He came and sat on the bed. He took off his shoes methodically, folding his socks neatly inside. Then he removed his coat and waistcoat and lay on his back. Isobel settled next to him. Their heads were on adjacent pillows, and a net of Isobel’s hair spilled onto Louis’s shoulder. He wanted to hold it to his face and smell it, but he felt timid. She reached for his hand, then rested her head on his chest. She could hear his heart thud. She had expected it to be steady and regular as a waterwheel, but it beat sporadically, fading in and out like a tired waltz from a previous century.

“I’m sorry I ever doubted your intentions with my daughter,” she said.

“It’s nothing. Any good mother would be suspicious.”

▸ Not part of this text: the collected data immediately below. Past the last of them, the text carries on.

/-! ## Well-formedness: for each of its checks a term that the check refuses, and the nearest one that it accepts (R89, R91, R97) -/

def illFormed : List (Instr × Instr) :=
  [(.getk 0 19, .getk 0 18), (.setk 0 19, .setk 0 18), (.brany 8 1, .brany 7 1), (.brnone 15 1, .brnone 7 1), (.brall 8 1, .brall 7 1),
    (.pand 8 0 0, .pand 7 0 0), (.por 0 8 0, .por 0 7 0), (.pxor 0 0 8, .pxor 0 0 7), (.pandn 63 0 0, .pandn 1 0 0), (.pnot 0 8, .pnot 0 7), (.pmovs 8 0, .pmovs 7 63),
    (.smovp 0 8, .smovp 63 7), (.pcnt 0 8 0, .pcnt 63 7 7), (.pfirst 0 0 8, .pfirst 63 7 7),
    (.vadd 0 96 0 0, .vadd 0 95 127 127), (.vabs 0 127 0, .vabs 0 0 127), (.vcmpeq 0 8 0 0, .vcmpeq 0 7 127 127), (.vfadd 0 96 0 0, .vfadd 0 95 96 97),
    (.vfcvt 0 0 0 14, .vfcvt 0 0 0 13), (.vfpk4 0 0 2, .vfpk4 0 1 92), (.vfpk4 0 0 96, .vfpk4 0 0 0), (.vmovs 0 0 64, .vmovs 0 0 63), (.vrdlane 0 64 0 0, .vrdlane 0 63 95 63),
    (.vrdlane 0 0 96 0, .vrdlane 0 0 95 0), (.vbcst 0 0 0 64, .vbcst 0 0 0 63), (.vshfl 0 0 96 0, .vshfl 0 0 95 127), (.vqswz 0 0 0 7, .vqswz 0 0 0 6), (.vcmpct 0 0 96, .vcmpct 0 0 95),
    (.vlaneid 0 96, .vlaneid 0 95), (.vaddi 0 96 0 0, .vaddi 0 95 0 0), (.vmovi 0 96 0, .vmovi 0 95 0),
    (.vld 0 96 0 0 0, .vld 0 95 0 0 0), (.vld64 0 3 0 0 0, .vld64 0 94 0 0 0), (.vst64 0 96 0 0 0, .vst64 0 2 0 0 0), (.vld128 0 2 0 0 0, .vld128 0 92 0 0 0), (.vst128 0 96 0 0 0, .vst128 0 4 0 0 0),
    (.scas 3 0 0 0, .scas 4 0 0 0), (.samo 1 0 0 0, .samo 62 0 0 0), (.vaadd 0 0 3 0, .vaadd 0 0 2 0), (.vacas 0 96 2 0, .vacas 0 95 2 0), (.vradd 0 1 0, .vradd 0 2 0), (.vrx96 0 96 0, .vrx96 0 94 127),
    (.accz 0 0 1 1, .accz 0 0 1 0), (.obld 0 2 0 0 0, .obld 0 0 0 0 0), (.obld 0 3 0 0 1, .obld 0 2 0 0 1), (.mma 0 0 0 0 0 1 0 0 0, .mma 0 0 0 0 0 1 1 0 0),
    (.accrd 0 96 0 0, .accrd 0 95 0 0), (.accst 0 0 0 1 0 0 0, .accst 0 0 0 1 0 0 1), (.cpl 1 0 0 0 0, .cpl 2 0 0 0 0), (.wsig 0 1 0 0 0 0, .wsig 0 2 0 0 0 0),
    (.binit 1 0 0 0, .binit 2 0 0 0), (.bind 63 0 0 0, .bind 62 0 0 0)]

theorem test_ill_formed : ∀ x ∈ illFormed, x.1.wellFormed = false ∧ x.2.wellFormed = true ∧ decode (encode x.1) = none ∧ decode (encode x.2) = some x.2 := by decide +kernel

/-- Words that R95 to R97 call no instruction: the reserved class, an unassigned minor code of a class, and a field that is reserved as
zero and is not. -/
theorem test_no_instruction : decode 0xF0000000 = none ∧ decode 0xFFFFFFFF = none ∧ decode 0x00000001 = none ∧ decode 0x00100001 = none ∧ decode 0x01300000 = none ∧ 
    decode 0x20000001 = none ∧ decode 0x00310000 = none := by decide +kernel

/-! ## The encodings: a word of every row of the opcode table, written out from its fields, and what it decodes to (R85 to R97) -/

/-- Control (class 0x0). -/
def wordsCtrl : List (W32 × Instr) :=
  [(0x00000000, .nop), (0x00100000, .endq), (0x0020D2D2, .trap 53970), (0x00300000, .eret), (0x0040D2D2, .bkpt 53970), (0x00531200, .getk 12 18), 
   (0x00631100, .setk 12 17), (0x00750000, .mode 1 16), (0x00850500, .modea 1 16 20), (0x00950500, .modem 1 16 20), (0x00A00000, .xacq), 
   (0x00B00000, .xrel), (0x00C00000, .yield), (0x00D00000, .rejoin), (0x00E24000, .fence 2 4), (0x00F24680, .waitc 2 4 6 8), (0x01030000, .tick 12), 
   (0x01130000, .jmp 12), (0x01230000, .callr 12)]
theorem test_decode_ctrl : ∀ x ∈ wordsCtrl, decode x.1 = some x.2 ∧ encode x.2 = x.1 := by decide +kernel

/-- Branches (class 0x1). -/
def wordsBr : List (W32 × Instr) :=
  [(0x1002D2D2, .bra 185042), (0x1262D2D2, .brz 12 185042), (0x1462D2D2, .brnz 12 185042), (0x162AD2D2, .brany 5 185042), 
   (0x182AD2D2, .brnone 5 185042), (0x1A2AD2D2, .brall 5 185042), (0x1C02D2D2, .call 185042)]
theorem test_decode_br : ∀ x ∈ wordsBr, decode x.1 = some x.2 ∧ encode x.2 = x.1 := by decide +kernel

“She was such a wonderful child, you know. She used to bring me daisies and leave poems on my pillow.”

“I can picture it.”

In the island of lamplight they both felt a deep calm. From outside came the distant call of a screech owl.

“Are we to be lovers?” Isobel asked.

“It seems that way.”

“Well, we should approach this matter like adults. I have not made love with a man in ten years, Louis. I have no intention of doing so beneath the weight of this difficult breathing.”

“I understand.”

“Ridiculous.”

“What?”

“Lovers at our age.”

“We’ve been brought together.”

“You tracked me down like a bloodhound.”

“I was guided here. I think perhaps I have always been guided.” He thought of a boy being led into a forest.

“You sound like a man of faith,” she said.

“Yes, but in what?”

“I lack faith.”

“You always have,” said Louis.

“Yes.”

A silence.

“Louis?”

“Yes.”

“I think I could grow to love you.”

Louis leaned on his side. He touched her face so tenderly that he resembled a man roused from prayer. He kissed her forehead, then her closed eyes, her cheeks, and her neck. Isobel let out a low sigh. She took his face between her hands and brought her lips to his. As they kissed, she felt them mingling in a broth of brandy and solace. These were the kisses of the old, she thought, born of a mutual empathy for the frailty of time. Their bodies were neither allies nor enemies at this way station of sentiment; they were like neutral nations being called upon in a moment of war. The kisses would stay on the roof of her mouth, burned in. She would allow herself to be infected with Louis’s love; it had dogged her into the far reaches of widowhood. Love was, finally, a decision. They lay beside each other, half clothed. They took sips of water in the small hours. Every time one of them moved, the other reached out, maintaining the bas-relief of their union. They stayed like this until morning, until the blue light of dawn bled into the room and changed everything.

Twenty-Eight

L
ouis and Isobel slept in the same bed each night. They refused to acknowledge the growing illness, the bloody sputum that swam in the bedpan every morning. It became a conspiracy, a pantomime of life. Chloe brought her mother breakfast each morning, but by then Isobel had emptied her bedpan onto the rosebushes outside her window. Between the hours of eight and noon Isobel could summon her brightest face, but by midafternoon she was fatigued and slept under a tide of laudanum and damp-lunged dreams.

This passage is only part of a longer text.